Abstract

The syntheses and crystal structures of the monopotassium salts of difluorinated and tri/perfluorinated trimesic acid (1,3,5-benzenetricarboxylic acid ≡ H3BTC) are presented, namely, K(H2 dF-BTC) ( Fdd2, Z = 16) and K(H2 pF-BTC) ( Cc, Z = 4). For the first time, together with already known K(H2 mF-BTC), all fluorination degrees of trimesic acid are accessible and can be used for a systematic study of the influence of fluorination on the stability of the resulting coordination polymers and metal-organic frameworks (MOFs).
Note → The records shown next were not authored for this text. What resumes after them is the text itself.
-- ==== Sys2Proof/Laws/LaneWord.lean ====
section
/-!
SUPPORT. What a lane word does once it may take effect: the checks let it pass, its body runs over the lanes in which it runs, and the split
goes on.
-/
namespace Sys2Proof.Machine

theorem setReg_getD {α : Type} (d : α) (n : Nat) (r : List α) (i : Nat) (v : α) (j : Nat) (h : j < n) :
    (setReg d n r i v).getD j d = if j = i then v else r.getD j d := by
  simp [setReg, List.getD, h]

theorem setBit_getLsbD {w : Nat} (v : BitVec w) (i j : Nat) (b : Bool) (hj : j < w) :
    (setBit v i b).getLsbD j = if j = i then b else v.getLsbD j := by
  have hp : (BitVec.ofNat w (2 ^ i)).getLsbD j = decide (j = i) := by
    rw [BitVec.getLsbD_ofNat, Nat.testBit_two_pow]
    simp [hj, eq_comm]
  unfold setBit
  cases b
  · simp only [Bool.false_eq_true, if_false, BitVec.getLsbD_and, BitVec.getLsbD_not, hp, hj, decide_true, Bool.true_and]
    by_cases h : j = i <;> simp [h]
  · simp only [if_true, BitVec.getLsbD_or, hp]
    by_cases h : j = i <;> simp [h]

theorem Ctl.pred_setPred (x : Ctl) (n k l L : Nat) (v mk : Bool) (hn : n ≤ 7) (hk : k ≤ 7) (hl : l < 1024) :
    ((x.setPred k L v mk).pred n l, (x.setPred k L v mk).predMark n l) =
      if n = k ∧ n ≠ 0 ∧ l = L then (v, mk) else (x.pred n l, x.predMark n l) := by
  unfold Ctl.setPred
  by_cases hk0 : k = 0
  · by_cases hn0 : n = 0
    · simp [hk0, hn0]
    · have : ¬ n = k := by omega
      simp [hk0, hn0]
  · rw [if_neg hk0]
    by_cases hn0 : n = 0
    · subst hn0; simp [Ctl.pred, Ctl.predMark]
    · have h7 : n - 1 < 7 := by omega
      by_cases hnk : n = k
      · subst hnk
        simp only [Ctl.pred, Ctl.predMark, setReg_getD _ _ _ _ _ _ h7, if_true, setBit_getLsbD _ _ _ _ hl]
        by_cases hL : l = L <;> simp [hL, hn0]
      · have hne : ¬ n - 1 = k - 1 := by omega
        simp only [Ctl.pred, Ctl.predMark, setReg_getD _ _ _ _ _ _ h7, if_neg hne, if_neg (fun h : n = k ∧ _ => hnk h.1)]

/-- A write of a predicate leaves the rest of the control store alone. -/
theorem Ctl.setPred_rest (x : Ctl) (n l : Nat) (v m : Bool) :
    { x.setPred n l v m with preds := x.preds, predMarks := x.predMarks } = x := by
  unfold Ctl.setPred; split <;> rfl

theorem Core.vreg_setUnit (k : Core) (m : Team) (u : Nat) (v : Marked) (j l : Nat) :
    (k.setUnit u v).vreg m j l = if m.vUnit j l = u then v else k.vreg m j l := by
  by_cases h : m.vUnit j l = u <;> simp [Core.vreg, Core.setUnit, h]

theorem OnlyTeam.setUnit (k : Core) (u : Nat) (v : Marked) (t : Nat) (slots : List Nat) (h : u ∈ slots) :
    OnlyTeam k (k.setUnit u v) t slots :=
  ⟨fun w hw => by
      have hne : w ≠ u := fun e => hw (e ▸ h)
      simp [Core.setUnit, hne],
   rfl, ⟨rfl, rfl⟩, rfl, fun _ _ => rfl, rfl, ⟨rfl, rfl, rfl⟩, rfl, ⟨rfl, rfl, rfl, rfl, rfl⟩, rfl⟩

theorem Team.vUnit_inj (m : Team) {j l l' : Nat} (h : m.vUnit j l = m.vUnit j l') : l = l' := by
  unfold Team.vUnit at h; omega

/-- What writing lane by lane gives for one register and no second one. -/
theorem writeLanes_spec (k : Core) (m : Team) (f : Lane) (ls : List Nat) (fn : Nat → LaneOut) (t : Nat) (slots : List Nat)
    (hd2 : ∀ l, (fn l).d2 = none) (hs : f.vd.toNat < 240 → ∀ l ∈ ls, m.vUnit f.vd.toNat l ∈ slots) :
    let r := writeLanes k m f (ls.map fun l => (l, fn l))
    OnlyTeam k r.1 t slots ∧ r.1.teams = k.teams ∧
    (f.vd.toNat < 240 → ∀ l, r.1.vreg m f.vd.toNat l =
      if l ∈ ls then ((fn l).d).getD (k.vreg m f.vd.toNat l) else k.vreg m f.vd.toNat l) := by
  intro r
  show OnlyTeam k (writeLanes k m f (ls.map fun l => (l, fn l))).1 t slots ∧ _ ∧ _
  induction ls generalizing k with
  | nil => exact ⟨OnlyTeam.refl k t slots, rfl, fun _ l => by simp [r, writeLanes]⟩
  | cons a ls ih =>
    simp only [r] at ih ⊢
    let k1 : Core := match (fn a).d with | some v => if f.vd.toNat < 240 then k.setVreg m f.vd.toNat a v else k | none => k
    have hstep : (writeLanes k m f ((a :: ls).map fun l => (l, fn l))).1 = (writeLanes k1 m f (ls.map fun l => (l, fn l))).1 := by
      simp only [writeLanes, List.map_cons, List.foldl_cons, hd2, ite_self]
      rfl
    have h1 : OnlyTeam k k1 t slots ∧ k1.teams = k.teams ∧ (f.vd.toNat < 240 → ∀ l, k1.vreg m f.vd.toNat l =
        if l = a then ((fn a).d).getD (k.vreg m f.vd.toNat l) else k.vreg m f.vd.toNat l) := by
      simp only [k1]
      cases hv : (fn a).d with
      | none => exact ⟨OnlyTeam.refl k t slots, rfl, fun _ l => by simp⟩
      | some v =>
        by_cases hvd : f.vd.toNat < 240
        · simp only [hvd, if_true]
          refine ⟨OnlyTeam.setUnit k _ v t slots (hs hvd a (by simp)), rfl, fun _ l => ?_⟩
          rw [Core.setVreg, Core.vreg_setUnit]
          by_cases hl : l = a
          · subst hl; simp
          · have : ¬ m.vUnit f.vd.toNat l = m.vUnit f.vd.toNat a := fun e => hl (m.vUnit_inj e)
            simp [this, hl]
        · simp only [hvd, if_false]
          exact ⟨OnlyTeam.refl k t slots, trivial, fun h => absurd h (by simp)⟩
    obtain ⟨ho, ht, hr⟩ := ih k1 (fun h l hl => hs h l (by simp [hl]))
    rw [hstep]
    refine ⟨h1.1.trans ho, ht.trans h1.2.1, fun hvd l => ?_⟩
    rw [hr hvd l, h1.2.2 hvd l]
    by_cases hla : l = a <;> by_cases hll : l ∈ ls <;> simp [hla, hll]
    all_goals (cases hv : (fn a).d <;> simp_all)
The monopotassium salts show a decreasing (chemical) stability in water upon heating, as well as a decreasing thermal stability, as evidenced by differential scanning calorimetry/thermogravimetric analysis (DSC/TGA). A similar decreasing thermal stability is found for two series of isostructural coordination polymers (UHM-33 topology: ∞2[Cu2(L)2(DMA)2]·2DMA with L2- = H mF-BTC2- and H dF-BTC2-) and MOFs (∞3[Ba(L)(H2O)2]·1/2H2O with L2- = HBTC2-, H mF-BTC2- and H dF-BTC2-). Remarkably, while the decomposition temperatures decrease with increasing fluorination of the linker, the releasing temperatures for embedded solvent molecules (DMA and H2O, respectively) increase. To identify possible candidates for the synthesis of isostructural coordination polymers and MOFs with BTC3- ligands with different degrees of fluorination, a database-adapted approach was developed, which utilizes the increased torsion angle between the carboxylate groups and the phenyl rings in these materials as a structure-determining parameter.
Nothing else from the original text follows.